**Exercise material:**
/-- A waiting FHP_CLK value takes effect once its port has nothing outstanding (14 R299). -/
def fhpSettle (s : State) (src : Nat) : State :=
  match SMap.get (fun _ => none) s.hop.fhpPend src with
  | none => s
  | some v =>
    if s.hop.outstanding src = 0 then
      let pg : Page := .hop (tw (src / 64))
      { s with b := (s.b.setFld pg (fhpEn (src % 64)) (v / 32 % 2)).setFld pg (fhpClk (src % 64)) (v % 32),
               hop := { s.hop with fhpPend := SMap.set (fun _ => none) s.hop.fhpPend src none } }
    else s

/-- The answer of a gecko's line read under tag `n` is there: what it grants, or why it fails. A read that timed out is told so; its
tag has ended. -/
def Gecko.answered (k : Gecko) (n : Nat) (a : HopRsp) (st : Nat) (timeout : Bool) : Gecko :=
  { k with fills := k.fills.map fun f => if f.tag = some n ∧ f.ans = none then
      { f with ans := some (a, st), tag := if timeout then none else f.tag } else f }

/-- A completion reaches its initiator: a fabric hop port presents it, unless its context was reset meanwhile (14 R305), an Efmel port answers its partner, a gecko takes the outcome
of a write, or of a line read that timed out. -/
def hopDeliver (s : State) (x : HopTag) (a : HopRsp) : State :=
  let src := x.req.src.val
  if src < 256 then fhpSettle (if x.expired then s else { s with hop := s.hop.present src x.req.ctx x.req.tag a }) src
  else if src < 384 then
    if x.write then { s with b := gkWritten s.b (src - 256) x.req a }
    else { s with gko := s.gko.upd (src - 256) fun k => k.answered x.req.tag a 0 true }
  else if 768 ≤ src ∧ src < 776 then eflAnswer s (src - 768) x.req.tag x.req a
  else s

/-! ### What the wire does (14 R286) -/

/-- What the wire did to a flit that arrives: each single-bit error is corrected, counted and logged with KIND 0x1; an
uncorrectable flit is removed, logged with KIND 0x2 (14 R286). SYNDROME names the link of network `net` (23 R470). -/
def wireNote (b : Base) (t : Nat) (w : Wire) (net src addr : Nat) : Base :=
  let pg : Page := .hop (tw t)
  let syn := w.level.val + 4 * b2n w.ccw + 8 * net
  let b := (List.range w.corr).foldl (fun b _ => b.corrErr pg { kind := 1, addr := addr, src := some src, syn := syn }) b
  if w.uc then (b.logErr pg { kind := 2, uc := true, syn := syn }).event pg 12 else b

/-- A flit arrives: what the wire did to it is noted. -/
def State.wired (s : State) (w : Wire) (t net src addr : Nat) : State := { s with b := wireNote s.b t w net src addr }

/-- Mark the tag of a request as arrived, or as lost. -/
def State.markTag (s : State) (r : HopReq) (lost : Bool) : State :=
  match s.hop.tagOf r.src r.tag with
  | some x => { s with hop := s.hop.setTag r.src r.tag (some { x with arrived := true, lost := lost }) }
  | none => s

/-- One answer fewer is awaited for a tag that timed out. -/
def Hop.lateLess (h : Hop) (src tag : Nat) : Hop := { h with late := SMap.upd (fun _ => 0) h.late (tagKey src tag) (· - 1) }

/-- A completion that comes for a tag which timed out is discarded and counted. -/
def lateCompletion (s : State) (src tag : Nat) : State :=
  let pg : Page := .hop (tw (s.b.srcTower src))
  { s with b := (s.b.addFld pg HOP.LATE_CMP 1).event pg 11,
           hop := s.hop.lateLess src tag }

/-- Does a tag that timed out await a late completion? -/
def Hop.isLate (h : Hop) (src tag : Nat) : Bool := SMap.get (fun _ => 0) h.late (tagKey src tag) != 0

/-! ### Homes (14 R296) -/

/-- The holders a home must snoop for a request: a Modified holder for RD, every other owner for RD_SHR, every other
holder for RD_OWN, every holder for WR. -/
def homeNeed (x : Geckos) (kind g line : Nat) : List Nat :=
  (x.holders line).filter fun h =>
    match (x.at h).holds line with
    | some st => if kind = 0 then st == 3 else if kind = 1 then h != g && decide (2 ≤ st) else if kind = 2 then h != g else true
    | none => false

/-- A gecko's line read at its home. -/
def lineReq (b : Base) (g line : Nat) (tag : Fin 4096) : HopReq :=
  { engineReq (256 + g) false (b.gkCtx g) (64 * line) 64 0 false 0 false false with tag := tag }

/-- The home answers: a line read with what it grants, Exclusive for RD_OWN and where no other cache holds the line. -/
def homeAnswer (s : State) (w : HomeWait) (a : HopRsp) : State :=
  if w.kind = 1 ∨ w.kind = 2 then
    if s.hop.isLate w.req.src w.req.tag then lateCompletion s w.req.src w.req.tag
    else
      let st := if !a.isData then 0 else if w.kind = 2 ∨ (s.gko.holders w.line).all (· == w.gecko) then 2 else 1
      { s with gko := s.gko.upd w.gecko fun k => k.answered w.req.tag a st false }
  else { s with b := s.b.answer w.req a }

/-- The lowest free transaction slot of a home (14 R284). -/
def Hop.slotFor (h : Hop) (c : Nat) : Option Nat :=
  (List.range 8).find? fun i => !h.homes.any fun w => w.home == c && w.htag == some i

/-- A free slot goes to the oldest request that has none. -/
def Hop.giveSlot (h : Hop) (c : Nat) : Hop :=
  match h.slotFor c, h.homes.findIdx? (fun w => w.home == c && w.htag.isNone) with
  | some i, some j => { h with homes := h.homes.modify j fun w => { w with htag := some i } }
  | _, _ => h

/-- Has a transaction no snoop under way? -/
def HomeWait.idle (w : HomeWait) : Bool := w.need.isEmpty && w.answering.isEmpty && !w.lost

/-- The transaction of home `c` to go on with: the oldest of its line, in a slot, with no snoop under way; not to a line of `skip`. -/
def Hop.nextHome (h : Hop) (c : Nat) (skip : List Nat) : Option (Nat × HomeWait) :=
  (h.homes.zipIdx.find? fun e => e.1.home == c && e.1.htag.isSome && e.1.idle && !skip.contains e.1.line &&
    !(h.homes.take e.2).any fun v => v.line == e.1.line).map fun e => (e.2, e.1)

/-- Home `c` serves its transactions, oldest first, as far as no snoop is needed. A request that its controller cannot take now waits in
the controller's queue; a line read keeps its slot until a later arrival at the home. -/
def homeDrain (c : Nat) : Nat → List Nat → State → State
  | 0, _, s => s
  | n + 1, skip, s =>
    let s := { s with hop := s.hop.giveSlot c }
    match s.hop.nextHome c skip with
    | none => s
    | some (j, w) =>
      let need := homeNeed s.gko w.kind w.gecko w.line
      if need ≠ [] then homeDrain c n skip { s with hop := { s.hop with homes := s.hop.homes.set j { w with need := need } } }
      else match s.serveMem (s.b.srcTower w.req.src) w.req (w.kind == 3) with
        | some y => homeDrain c n skip (homeAnswer { y.1 with hop := { y.1.hop with homes := y.1.hop.homes.eraseIdx j } } w y.2)
        | none =>
          if w.kind = 1 ∨ w.kind = 2 then homeDrain c n (w.line :: skip) s
          else homeDrain c n skip (State.holdReq { s with hop := { s.hop with homes := s.hop.homes.eraseIdx j } } w.req (w.kind == 3))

**Requirement:** Write out exactly the lines above between the line with "(14 R296) -/" and the line with "e => (e.2, e.1)", inclusive, and nothing beyond them.

**Answer space:**
/-! ### Homes (14 R296) -/

/-- The holders a home must snoop for a request: a Modified holder for RD, every other owner for RD_SHR, every other
holder for RD_OWN, every holder for WR. -/
def homeNeed (x : Geckos) (kind g line : Nat) : List Nat :=
  (x.holders line).filter fun h =>
    match (x.at h).holds line with
    | some st => if kind = 0 then st == 3 else if kind = 1 then h != g && decide (2 ≤ st) else if kind = 2 then h != g else true
    | none => false

/-- A gecko's line read at its home. -/
def lineReq (b : Base) (g line : Nat) (tag : Fin 4096) : HopReq :=
  { engineReq (256 + g) false (b.gkCtx g) (64 * line) 64 0 false 0 false false with tag := tag }

/-- The home answers: a line read with what it grants, Exclusive for RD_OWN and where no other cache holds the line. -/
def homeAnswer (s : State) (w : HomeWait) (a : HopRsp) : State :=
  if w.kind = 1 ∨ w.kind = 2 then
    if s.hop.isLate w.req.src w.req.tag then lateCompletion s w.req.src w.req.tag
    else
      let st := if !a.isData then 0 else if w.kind = 2 ∨ (s.gko.holders w.line).all (· == w.gecko) then 2 else 1
      { s with gko := s.gko.upd w.gecko fun k => k.answered w.req.tag a st false }
  else { s with b := s.b.answer w.req a }

/-- The lowest free transaction slot of a home (14 R284). -/
def Hop.slotFor (h : Hop) (c : Nat) : Option Nat :=
  (List.range 8).find? fun i => !h.homes.any fun w => w.home == c && w.htag == some i

/-- A free slot goes to the oldest request that has none. -/
def Hop.giveSlot (h : Hop) (c : Nat) : Hop :=
  match h.slotFor c, h.homes.findIdx? (fun w => w.home == c && w.htag.isNone) with
  | some i, some j => { h with homes := h.homes.modify j fun w => { w with htag := some i } }
  | _, _ => h

/-- Has a transaction no snoop under way? -/
def HomeWait.idle (w : HomeWait) : Bool := w.need.isEmpty && w.answering.isEmpty && !w.lost

/-- The transaction of home `c` to go on with: the oldest of its line, in a slot, with no snoop under way; not to a line of `skip`. -/
def Hop.nextHome (h : Hop) (c : Nat) (skip : List Nat) : Option (Nat × HomeWait) :=
  (h.homes.zipIdx.find? fun e => e.1.home == c && e.1.htag.isSome && e.1.idle && !skip.contains e.1.line &&
    !(h.homes.take e.2).any fun v => v.line == e.1.line).map fun e => (e.2, e.1)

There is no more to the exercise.